While some well-known associations between imaging features and certain subtypes of adnexal masses are now confirmed, how might patient management change with the addition of histopathological subtype prediction to the O-RADS MRI risk stratification? First, appreciating papillary projections and assessing the ADC values of solid portions of adnexal masses to differentiate between invasive tumors (exhibiting lower ADC values) and borderline tumors (exhibiting higher ADC values), in addition to the O-RADS score, may alter the surgical staging approach. While hysterectomy and bilateral salpingo-oophorectomy are usually performed during surgical staging procedures of ovarian cancer, the hysterectomy is not mandatory, and a fertility-conserving approach can be offered for the non-invasive borderline tumors—even though the probability of recurrence is higher when one or both of the ovaries remain. Second, the imaging prediction of metastasis rather than a primary invasive ovarian tumor in cases of adnexal masses with a completely solid composition can change patient management and shift the focus from the ovary to the primary tumor. Third, it may be useful to consider indicators of histology in cases of almost certainly benign lesions or low risk lesions (O-RADS category 2 or 3) like cystadenomas, although differences in the therapeutic approach to serous and mucinous tumors are particularly important in relation to the malignant counterparts of these entities, with mucinous tumors typically confined to early stages and showing a low rate of occult lymph node metastasis [8, 9].

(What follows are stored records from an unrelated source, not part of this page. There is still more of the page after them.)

-- ==== Sys2Proof/Machine/Commands.lean ====
section
/-! DEFINITION. Commands to the module through CTXCMD (18 R309 to R311, R317, R323, R324, 10 R414): the queue, enable,
invalidations, completions, halted teams, disable; live fields and the watchdog. -/

namespace Sys2Proof.Machine

namespace State

/-! ### The queue (18 R311) -/

/-- The step of a command and what it acts on: CTX in [11:0], OP in [15:12], ARG in [63:16]. -/
def commandStep (x : DWord) : Due :=
  let arg : EvArg := { ctx := (x.extractLsb' 0 12).toNat, arg := x.extractLsb' 16 48 }
  let ev : Instr := match (x.extractLsb' 12 4).toNat with
    | 1 => .enable
    | 2 => .ringCommand
    | 3 => .invalidateAll
    | 4 => .invalidatePage
    | 5 => .requestDone
    | 6 => .requestFailed
    | 7 => .watchdogRestart
    | 8 => .disable
    | 9 => .resumeTeam
    | 10 => .endTeam
    | _ => .ctxcmdInvalid
  ⟨0, ev, arg⟩

/-- The oldest command is performed next. -/
def startCommand (s : State) : State := match s.mgmt.cmds with
  | [] => s
  | x :: _ => let d := commandStep x; s.after 1 d.ev d.arg

/-- A store to CTXCMD queues a command. -/
def queueCommand (s : State) (x : DWord) : State :=
  let idle := s.mgmt.cmds.isEmpty
  let s := s.modMgmt fun m => { m with cmds := m.cmds ++ [x] }
  if idle then s.startCommand else s

/-- A command completes: the count rises, and the next begins. -/
def finishCommand (s : State) : State :=
  (s.modMgmt fun m => { m with cmds := m.cmds.tail, cmdDone := m.cmdDone + 1 }).startCommand

/-- The management error count rises. -/
def mgmtError (s : State) : State := s.modMgmt fun m => { m with mgmtErr := m.mgmtErr + 1 }

/-- A command that completes at once, on an enabled context; without one, or where it fails, only the error count rises. -/
def command (s : State) (body : State → Option State) : State :=
  match if (s.ctx s.arg.ctx).en then body s else none with
  | some s' => s'.finishCommand
  | none => s.mgmtError.finishCommand

/-! ### Enable (18 R309 to R311) -/

/-- A field of a context record. -/
def recordField (r : BitVec 2048) (lo len : Nat) : Nat := (r.extractLsb' lo len).toNat

/-- The record can be enabled (18 R309, R311). -/
def contextOk (s : State) (c : Nat) (r : BitVec 2048) : Bool :=
  let f := recordField r
  let ringsz := f 352 32
  c != 0 && c < 4096 && f 640 1408 = 0 && f 14 18 = 0 && f 3 5 = 0 && f 576 64 % 64 = 0 && f 512 64 % 4096 = 0 &&
  f 416 64 % 65536 = 0 && f 288 64 % 4096 = 0 && f 224 64 % 4 = 0 && f 160 64 % 32 = 0 && f 96 64 % 2048 = 0 &&
  ((List.range 13).any fun i => ringsz = 16 * 2 ^ i) && (f 480 32 = 0 || 256 ≤ f 480 32) && f 8 6 < 48 &&
  s.partConfigured (f 8 6)

/-- The context as its record enables it. -/
def enabled (r : BitVec 2048) : Ctx :=
  { Ctx.reset with
    en := true, save := r.extractLsb' 576 64, flog := r.extractLsb' 512 64, undosz := r.extractLsb' 480 32
    undo := r.extractLsb' 416 64, ringsz := r.extractLsb' 352 32, ring := r.extractLsb' 288 64
    hbase := r.extractLsb' 224 64, part := (r.extractLsb' 8 6).toNat, wdlim := r.extractLsb' 64 32
    quant := r.extractLsb' 32 32, halt := r.getLsbD 2, chksb := r.getLsbD 1 }

/-- The context record in memory. -/
def contextRecord (s : State) (c : Nat) : BitVec 2048 := BitVec.ofNat 2048 (s.dev (s.ctxRecord c) 256)

/-- The module writes EN in the record. -/
def writeEn (s : State) (c : Nat) (en : Bool) : State :=
  let a := s.ctxRecord c
  let b := s.mem.get a &&& ~~~1#8
  s.deviceWrite a [if en then b ||| 1#8 else b]

/-! ### Translations and accesses under way (18 R317) -/

/-- Removes cached translations. -/
def dropTlbWhere (s : State) (p : TlbEntry → Bool) : State :=
  let s := s.mapCores fun k => { k with tlb := k.tlb.filter fun e => !p e }
  { s with dieTlb := (s.dieTlb.map fun (k : Nat × List TlbEntry) => (k.1, k.2.filter fun e => !p e)).filter fun k => !k.2.isEmpty }

/-- Threads of a context have stored in the entry. -/
def sbOfCtx (s : State) (c : Nat) (e : SbEntry) : Bool := e.bytes.any fun b => (s.team b.by_.team).ctx = c
def wcOfCtx (s : State) (c : Nat) (e : WcEntry) : Bool := e.writers.any fun t => (s.team t.team).ctx = c

/-- Every buffer of the module that holds stores of the context drains as far as it can. -/
def drainCtx (s : State) (c : Nat) : State :=
  s.cores.foldl (fun s k => (s.drainWhere k.1 (s.sbOfCtx c)).wcDrain k.1 (s.wcOfCtx c)) s

/-- A store of the context from before a cycle stands in a buffer. -/
def oldStores (s : State) (c til : Nat) : Bool :=
  s.cores.any fun k => (k.2.sb.any fun e => s.sbOfCtx c e && e.since ≤ til) || k.2.wc.any fun e => s.wcOfCtx c e && e.since ≤ til

/-- An access, engine transfer or fetch of the context, numbered below `id`, is not acknowledged: what a copy that was cancelled
has sent counts, and a host atomic whose read has been answered and whose write is to be posted (23 R360). -/
def oldAccesses (s : State) (c id : Nat) : Bool :=
  let of := fun (n : Nat) => (s.team n).ctx = c
  let busy := fun (x : Option Copy) => match x with
    | some k => of k.t.team && ((match k.ask with
        | some a => a.1 < id
        | none => false) || k.outs.any fun n => n < id)
    | none => false
  (s.cores.any fun k =>
    (k.2.unacked.any fun u => (u.owners.any fun t => of t.team) && u.id < id) ||
    (k.2.out.any fun x => (x.teams.any of || x.eng.any of) && x.id < id) ||
    busy k.2.eng0 || busy k.2.eng1) ||
  (s.host.reqs.any fun r => r.id < id && r.waiters.any fun t => of t.team) ||
  (s.home.flights.any fun f => f.ctx = c && f.id < id) ||
  ((List.range s.teams.length).flatMap fun n => if of n then s.tids n else []).any fun t => match (s.thread t).wait with
    | .answer n _ true => n < id
    | _ => false

/-- A commit with remote granules of the context, begun by a cycle, is under way: it has used the translations of the units
that it writes (25 R381, R384). -/
def oldCommits (s : State) (c til : Nat) : Bool :=
  s.fab.decisions.any fun d => (s.team (d.team % 2 ^ 31)).ctx = c && d.since ≤ til

/-- An invalidation (18 R317): the translations go; once every access that used one is acknowledged, it completes, and no TLB
holds a translation that has been filled again. `len` of its argument counts its phases. -/
def invalidation (s : State) (ev : Instr) (p : TlbEntry → Bool) : State :=
  let a := s.arg
  let c := a.ctx
  if a.len = 0 then
    if !(s.ctx c).en then s.mgmtError.finishCommand
    else ((s.dropTlbWhere p).drainCtx c).after 0 ev { a with len := 1, addr := s.cycle }
  else if a.len = 1 then
    let s := s.drainCtx c
    if s.oldStores c a.addr then s.after 1 ev a else s.after 0 ev { a with len := 2, id := s.nextId }
  else if s.oldAccesses c a.id || s.oldCommits c a.addr then s.after 1 ev a
  else (s.dropTlbWhere p).finishCommand

/-! ### Halted teams (10 R414) -/

/-- The halted team that commands 9 and 10 name: ARG[47:20] is 0 and ARG[19:0] its handle. -/
def haltedTeam (s : State) : Option Nat :=
  if s.arg.arg.extractLsb' 20 28 != 0 then none
  else ((placed 0 s.teams).find? fun k => k.2.ctx = s.arg.ctx && k.2.halted && k.2.status != .ended &&
    k.2.handle = s.arg.arg.extractLsb' 0 20).map fun k => k.1

/-- The team goes on: threads that wrote a report restart at their region entry. -/
def resumeHalted (s : State) (n : Nat) : State :=
  (s.tids n).foldl (fun s t => if (s.thread t).reported then s.restartRegion t else s)
    (s.modTeam n fun m => { m with halted := false })

/-! ### Disable (18 R323) -/

/-- A commons entry of the context is written home and removed. -/
def removeObject (s : State) (slot : Nat) : State :=
  let st := (s.cEntry slot).st
  let s := if st = 1 then s.fetchEnds slot false else if st = 0 then s else s.endEviction slot
  s.setCEntry slot { s.cEntry slot with used := false }

/-- Step 1: every team of the context ends without restart; grids stay incomplete; no node team is launched. -/
def endTeams (s : State) (c : Nat) : State :=
  let s : State := { s with grids := s.grids.map fun (g : Grid) => if g.ctx = c then { g with dead := true } else g }
  let s : State := { s with clusters := s.clusters.map fun (k : Cluster) => if k.ctx = c then { k with draining := [] } else k }
  let s := s.modCtx c fun k => { k with graph := none }
  ((placed 0 s.teams).filter fun k => k.2.ctx = c && k.2.status != .ended).foldl (fun s k => (s.discardTask k.1).endTeam k.1) s

/-- Something of the context is buffered or under way. -/
def ctxBusy (s : State) (c : Nat) : Bool :=
  (s.cores.any fun k => k.2.sb.any (s.sbOfCtx c) || k.2.wc.any (s.wcOfCtx c)) || s.oldAccesses c s.nextId

/-- Page requests of the context without a thread that waits are raised and complete as failed while it is disabled, since
commands are performed one at a time (R311, step 4 of R323); what they were made for is not written. -/
def failAsked (s : State) (c : Nat) : State :=
  let mine := fun (a : PrqArrival) => a.ctx = c && a.thr.isNone && 2 ≤ a.eng.2
  let s := (s.prqIn.filter mine).foldl serveEngine s
  let s : State := { s with prqIn := s.prqIn.filter fun a => !mine a }
  (s.prq.filter fun e => e.ctx = c && e.engines.any fun x => 2 ≤ x.2).foldl (fun s e => s.complete e false) s

/-- Step 3: every private copy of the context is written back and dropped; whether none is left that is still to be. -/
def backCtx (s : State) (c : Nat) : State × Bool :=
  let s := s.writeBackEach (fun k _ => (s.cluster k).ctx = c) false
  (s, !s.clusters.any fun (k : Cluster) => k.ctx = c && k.privs.any fun p => p.dirty)

/-- Every line in L2 is written to its memory and leaves its way, but for the private copies. DESIGN CHOICE (log entry 56): the
model's lines carry no context, so those of other contexts go with them, as lines may at any time. -/
def flushL2 (s : State) : State := s.modHome fun h => { h with l2 := h.l2.filter fun x => x.cl.isSome }

/-- Steps 3 to 5: caches, private copies, translations, objects and page requests of the context go; EN becomes 0. -/
def clearCtx (s : State) (c : Nat) : State :=
  let s := s.cores.foldl (fun s k => s.dropL1 k.1 fun x => x.ctx = c) s
  let s : State := { s with clusters := s.clusters.map fun (k : Cluster) => if k.ctx = c then { k with privs := [] } else k }
  let s := s.flushL2.dropTlbWhere fun e => e.ctx = c
  let s := (s.usedSlots.filter fun n => (s.cEntry n).ctx = c).foldl (fun s n => s.removeObject n) s
  let s := (s.prq.filter fun e => e.ctx = c).foldl (fun s e => s.complete e false) s
  let s := s.modHome fun h => { h with dirs := h.dirs.filter fun r => r.ctx != c }
  let s := s.modMgmt fun m => { m with far := m.far.filter fun f => f.user != c + 1 }
  let s : State := { s with agenda := s.agenda.filter fun d => !(d.arg.ctx = c && [.launchEntry, .graphLoad, .graphUnload].contains d.ev) }
  (s.modCtx c fun _ => Ctx.reset).writeEn c false

/-- One pass of disabling a context: its teams end and its buffers drain; once nothing is under way and its private copies are
home the rest is cleared. Whether it is disabled. -/
def disablePass (s : State) (c : Nat) : State × Bool :=
  let s := ((s.endTeams c).failAsked c).drainCtx c
  if s.ctxBusy c then (s, false)
  else match s.backCtx c with
    | (s, false) => (s, false)
    | (s, true) => (s.clearCtx c, true)

end State

open State

/-- ENABLE (R311): checks the record and sets EN. -/
def execEnable (s : State) : Host.Outcome State Fault Refusal :=
  let c := s.arg.ctx
  let r := s.contextRecord c
  .next (if !(s.ctx c).en && s.contextOk c r then ((s.writeEn c true).modCtx c fun _ => enabled r).finishCommand
    else s.mgmtError.finishCommand)

/-- INVALIDATE_ALL (R311, R317, 23 R360): every translation of the context, and the UR list. -/
def execInvalidateAll (s : State) : Host.Outcome State Fault Refusal :=
  let s : State := if s.arg.len = 0 && (s.ctx s.arg.ctx).en then s.modHost fun h => { h with ur := [] } else s
  .next (s.invalidation .invalidateAll fun e => e.ctx = s.arg.ctx)

/-- INVALIDATE_PAGE (R311, R317): the page that holds ARG[39:0] · 65,536. -/
def execInvalidatePage (s : State) : Host.Outcome State Fault Refusal :=
  .next (s.invalidation .invalidatePage fun e => e.hits s.arg.ctx ((s.arg.arg.extractLsb' 0 40).toNat * 65536))

/-- The page request that a command names. -/
def State.namedRequest (s : State) : Option PrqEntry :=
  s.prq.find? fun e => e.tag = (s.arg.arg.extractLsb' 0 9).toNat && e.ctx = s.arg.ctx

/-- REQUEST_DONE (R311, 10 R230). -/
def execRequestDone (s : State) : Host.Outcome State Fault Refusal :=
  .next (s.command fun s => s.namedRequest.map fun e => s.complete e true)

/-- REQUEST_FAILED (R311, 10 R230). -/
def execRequestFailed (s : State) : Host.Outcome State Fault Refusal :=
  .next (s.command fun s => s.namedRequest.map fun e => s.complete e false)

/-- WATCHDOG_RESTART (R324). -/
def execWatchdogRestart (s : State) : Host.Outcome State Fault Refusal :=
  .next (s.command fun s => some (s.modCtx s.arg.ctx fun k => { k with wdCount := 0 }))

/-- DISABLE (R323): ends the context's teams, drains, invalidates and clears EN. -/
def execDisable (s : State) : Host.Outcome State Fault Refusal :=
  let c := s.arg.ctx
  .next (if !(s.ctx c).en then s.mgmtError.finishCommand
    else match s.disablePass c with
      | (s', true) => s'.finishCommand
      | (s', false) => s'.after 1 .disable s'.arg)

/-- RESUME_TEAM (10 R414). -/
def execResumeTeam (s : State) : Host.Outcome State Fault Refusal :=
  .next (s.command fun s => s.haltedTeam.map fun n => s.resumeHalted n)

/-- END_TEAM (10 R414): the team ends as a wounded one would, and counts as ended for its grid. -/
def execEndTeam (s : State) : Host.Outcome State Fault Refusal :=
  .next (s.command fun s => s.haltedTeam.map fun n => (s.discardTask n).endTeam n)

/-- An undefined OP (R311): the error count. -/
def execCtxcmdInvalid (s : State) : Host.Outcome State Fault Refusal := .next s.mgmtError.finishCommand

/-- The watchdog of a context expires (R324): every resident thread takes WATCHDOG, and the count restarts. -/
def execWatchdogExpiry (s : State) : Host.Outcome State Fault Refusal :=
  let c := s.arg.ctx
  let k := s.ctx c
  .next (if !k.en || k.wdlim = 0 || k.wdCount < k.wdlim.toNat * 1000 then s
    else
      let s := s.modCtx c fun k => { k with wdCount := 0 }
      let ns := ((placed 0 s.teams).filter fun m => m.2.ctx = c && m.2.status = .resident).map fun m => m.1
      (ns.flatMap s.tids).foldl (fun s t => s.takeTrap t (Request.of .watchdog 0)) s)

/-- A store to live fields of a record takes effect (R310). -/
def execLiveFieldTakesEffect (s : State) : Host.Outcome State Fault Refusal :=
  let c := s.arg.ctx
  let r := s.contextRecord c
  .next (if (s.ctx c).en then s.modCtx c fun k => { k with
      wdlim := r.extractLsb' 64 32, quant := r.extractLsb' 32 32, halt := r.getLsbD 2, chksb := r.getLsbD 1 }
    else s)

end Sys2Proof.Machine
end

While the combination of the O-RADS MRI score with the data presented by Florin and colleagues may provide guidance for refining the diagnostics of adnexal lesions, future efforts should include validation in larger collectives. Although the cohort studied is not small, some histopathological diagnoses are only represented to a limited extent (e.g., 40 borderline tumors and 35 benign mucinous cystadenomas). Another important future step would be to provide guidance and algorithms for use in clinical practice, which is a major strength of the O-RADS MRI risk stratification system, enabling general radiologists to perform at a level similar to that of subspecialty radiologists [3].